The reader is introduced to Fishers fragile mental state right at the beginning of the book as she discusses the electroconvulsive therapy she has undergone and the effects it has had on her, including sporadic memory loss but she has also gained a re-awakening of things she has done which had been lost in the fog of drugs, drink and mental imbalance. This enabled her to create the stage show which led to this book.

Yes there is a section about Star Wars, but it’s quite a short one, and surprisingly nothing about her later career as one of the top Hollywood script doctors where she fixed scripts for various TV shows and films, including working for George Lucas. She got the role as Princess Leia at just nineteen years old and you get the impression that she is slightly irked that Lucas owns the image rights to the character including a throw away wry comment that every time she looks in the mirror she owes him a dollar. All those t-shirts, posters, dolls, figurines (large small and Lego) earn money for Lucasfilms not Carrie Fisher and it still seems odd to her that Leia became a sex symbol ‘while being chained to a giant slug’.
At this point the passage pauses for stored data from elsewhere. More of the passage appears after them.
/-- COMPLETE_FRAME, ACCEPTED (R71 to R74): the frame counts in the channel's favour, its key
enters the duplicate filter, and in RUN it reaches the Settlement Unit with its channel's capture.
R73: the filter holds an entered key, and no more than four keys under one station and kind; the
key it lets go is the oldest under that station and kind. -/
def Obligations.FrameAcceptedInRun : Prop :=
  (∀ (s : State) (c : Setup) (ch : Channel) (bytes : List Byte),
    nothingDue s = true → s.config = some c → s.supply.op = .run →
    (chanOf s.line ch).state ≠ .off → (chanOf s.line ch).recv = .receiving →
    expectedLength (bytes.getD 0 0) = some bytes.length → frameCheck bytes = true →
    let f := readFrame bytes
    let key : FilterKey := ⟨f.station, frameKind f, f.id⟩
    let k := { chanOf s.line ch with recv := .ready }
    frameMalformed f = false → f.group = c.group → f.station ≠ c.station → key ∉ s.line.filter →
    exec (.completeFrame ch bytes) s = .next
      { s with
        line :=
          { judgeLine true
              (setChan s.line ch
                { k with
                  errors := k.errors - 1
                  state := if k.state = .degraded ∧ k.errors ≤ 1 then .good else k.state }) with
            filter := enterKey key s.line.filter }
        su := receiveFrame c s.it ch (captureOf s.it ch) f s.su })
  ∧ (∀ (k : FilterKey) (f : List FilterKey),
    k ∈ enterKey k f
      ∧ ((keysUnder k f).length ≤ 4 → (keysUnder k (enterKey k f)).length ≤ 4)
      ∧ ((keysUnder k f).length < 4 → enterKey k f = f ++ [k])
      ∧ (4 ≤ (keysUnder k f).length → keysUnder k (enterKey k f) = (keysUnder k f).tail ++ [k])
      ∧ ∀ x, ¬ (x.station = k.station ∧ x.kind = k.kind) → (x ∈ enterKey k f ↔ x ∈ f))

/-- COMPLETE_FRAME, adopted in RESYNC (R154 to R156): the unaligned interval is closed SHORT and
UNALIGNED, RUN is entered at the position the frame and its capture give, and the frame reaches the
Settlement Unit in RUN, where a REPORT is LATE and only its sender's entry changes. The PRESENCE of the
new interval is handed over (R156), and the filter keeps the key of the frame (R73). The Export Limiter
keeps what the closed block left it and its flags start for the new interval (R119, R120); counters and
sample flags are cleared (R29, R49). A frame that gives no timing leaves the part in RESYNC: it counts in
the channel's favour, its key enters the filter, and nothing else changes. -/
def Obligations.AdoptionOfTiming : Prop :=
  ∀ (s : State) (c : Setup) (ch : Channel) (bytes : List Byte) (k : Capture),
    nothingDue s = true → s.config = some c → s.supply.op = .resync →
    (chanOf s.line ch).state ≠ .off → (chanOf s.line ch).recv = .receiving →
    s.it.window = none → captureOf s.it ch = some k →
    expectedLength (bytes.getD 0 0) = some bytes.length → frameCheck bytes = true →
    let f := readFrame bytes
    frameMalformed f = false → f.group = c.group → f.station ≠ c.station →
    (⟨f.station, frameKind f, f.id⟩ : FilterKey) ∉ s.line.filter →
    let line : Line :=
      { judgeLine true
          (setChan s.line ch
            { chanOf s.line ch with
              recv := .ready
              errors := (chanOf s.line ch).errors - 1
              state :=
                if (chanOf s.line ch).state = .degraded ∧ (chanOf s.line ch).errors ≤ 1 then .good
                else (chanOf s.line ch).state }) with
        filter := enterKey ⟨f.station, frameKind f, f.id⟩ s.line.filter }
    (∀ (id : IntervalId) (position : Nat), f.lengthCode = c.lengthCode →
      ((∃ net delay, f.body = .report net delay ∧ id = succId (perDay c.lengthCode) f.id
          ∧ position = delay + k.since)
        ∨ (∃ blocks, f.body = .presence 1 blocks ∧ blocks < 65535 ∧ id = f.id
            ∧ position = 64 * blocks + k.since)) →
      let e := min position (nominalLength c.lengthCode - 1)
      let s1 := closeOpenBlock c true s
      let t : State :=
        { putRecord (earlyRecord c s1 false true false) s1 with
          supply := { s.supply with op := .run }
          it :=
            { s.it with
              id := id
              elapsed := e
              startPos := e
              trim := 0
              length := some (nominalLength c.lengthCode)
              presence := c.presence }
          rb :=
            { s1.rb with
              band := bandFor c.calendar id.iod
              impQuanta := 0
              expQuanta := 0
              saturated := false }
          ne := { s1.ne with heldSeen := false, faultSeen := false }
          el :=
            { s1.el with
              curtailedSeen := !s1.el.shed.isEmpty
              cutoffSeen := s1.el.cutoffLatch }
          line := handPresence true id line
          su :=
            { s.su with
              peers := s.su.peers.map fun p =>
                if p.station = some f.station then
                  { p with
                    early := none
                    state := .present
                    missed := 0
                    lastId := some f.id
                    lastChannel := some ch }
                else { p with early := none } } }
      exec (.completeFrame ch bytes) s = .next t
        ∧ t.ne.blockSets = 0 ∧ t.el.latch = s.el.latch ∧ t.el.cutoffLatch = s.el.cutoffLatch
        ∧ t.sp = s.sp ∧ t.port = s.port ∧ t.config = s.config ∧ t.draws = s.draws
        ∧ (⟨f.station, frameKind f, f.id⟩ : FilterKey) ∈ t.line.filter)
    ∧ (f.lengthCode ≠ c.lengthCode ∨ (∃ blocks, f.body = .presence 2 blocks)
        ∨ (∃ st, f.body = .presence st 65535) →
        exec (.completeFrame ch bytes) s = .next { s with line := line })

/-- CARRIER_SENSE_CHANGE (R63, R64): activity abandons a quiet gap and sends BACKOFF back to
DEFER, its attempt count unchanged; the gap starts when CS falls; the part is otherwise as it was.
QUIET_GAP (R63, R64): the channel enters BACKOFF with a whole number of slots from 0 to 2^min(a+1,
5) - 1, whichever the free draw gives (log 6), and 0 slots end BACKOFF at once, as BACKOFF_END does.
The level that CS already has, and QUIET_GAP outside DEFER or with CS active, change nothing (the
model's reading, log 3). -/
def Obligations.CarrierSenseAndBackoff : Prop :=
  (∀ (s : State) (ch : Channel) (active : Bool), nothingDue s = true →
    let k := chanOf s.line ch
    let k' := { k with cs := active }
    (k.cs = active → exec (.carrierSenseChange ch active) s = .next s)
    ∧ (k.cs ≠ active →
        (k.access = .idle ∨ k.access = .sending ∨ (k.access = .backoff ∧ active = false) →
          exec (.carrierSenseChange ch active) s = .next { s with line := setChan s.line ch k' })
        ∧ (k.access = .defer →
            exec (.carrierSenseChange ch active) s = .next
              { s with
                line :=
                  setChan s.line ch { k' with gapTimer := if active then none else some 32768 } })
        ∧ (k.access = .backoff → active = true →
            exec (.carrierSenseChange ch active) s = .next
              { s with
                line :=
                  setChan s.line ch
                    { k' with
                      access := .defer
                      copy := []
                      gapTimer := none
                      backoffTimer := none
                      echoTimer := none
                      jabberTimer := none } })))
  ∧ (∀ (s : State) (ch : Channel), nothingDue s = true →
    let k := chanOf s.line ch
    (k.access = .defer → k.cs = false →
      ∃ slots, slots ≤ 2 ^ min (k.attempts + 1) 5 - 1
        ∧ let t : State :=
            { s with
              draws := s.draws + 1
              line :=
                setChan s.line ch
                  { k with
                    access := .backoff
                    gapTimer := none
                    backoffTimer := some (slots * 32768) } }
          exec (.quietGap ch) s = if slots = 0 then exec (.backoffEnd ch) t else .next t)
    ∧ (k.access ≠ .defer ∨ k.cs = true → exec (.quietGap ch) s = .next s))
One afternoon in Berkeley I found myself walking into a shop that sold rocks and gems.

“Oh my God aren’t you…” the salesman behind the counter exclaimed.

And before he could go any further. I modestly said “Yes, I am”

“Oh my God! I thought about you every day from when I was twelve to when I was twenty-two.”

And instead of asking what happened at twenty-two, I said “Every Day?”

He shrugged and said “Well four times a day.”

Welcome to the land of too much information.

In the book there is a lot of information and a lot of it is dark but there is never too much and it is a great read while she takes us through her fascinating life.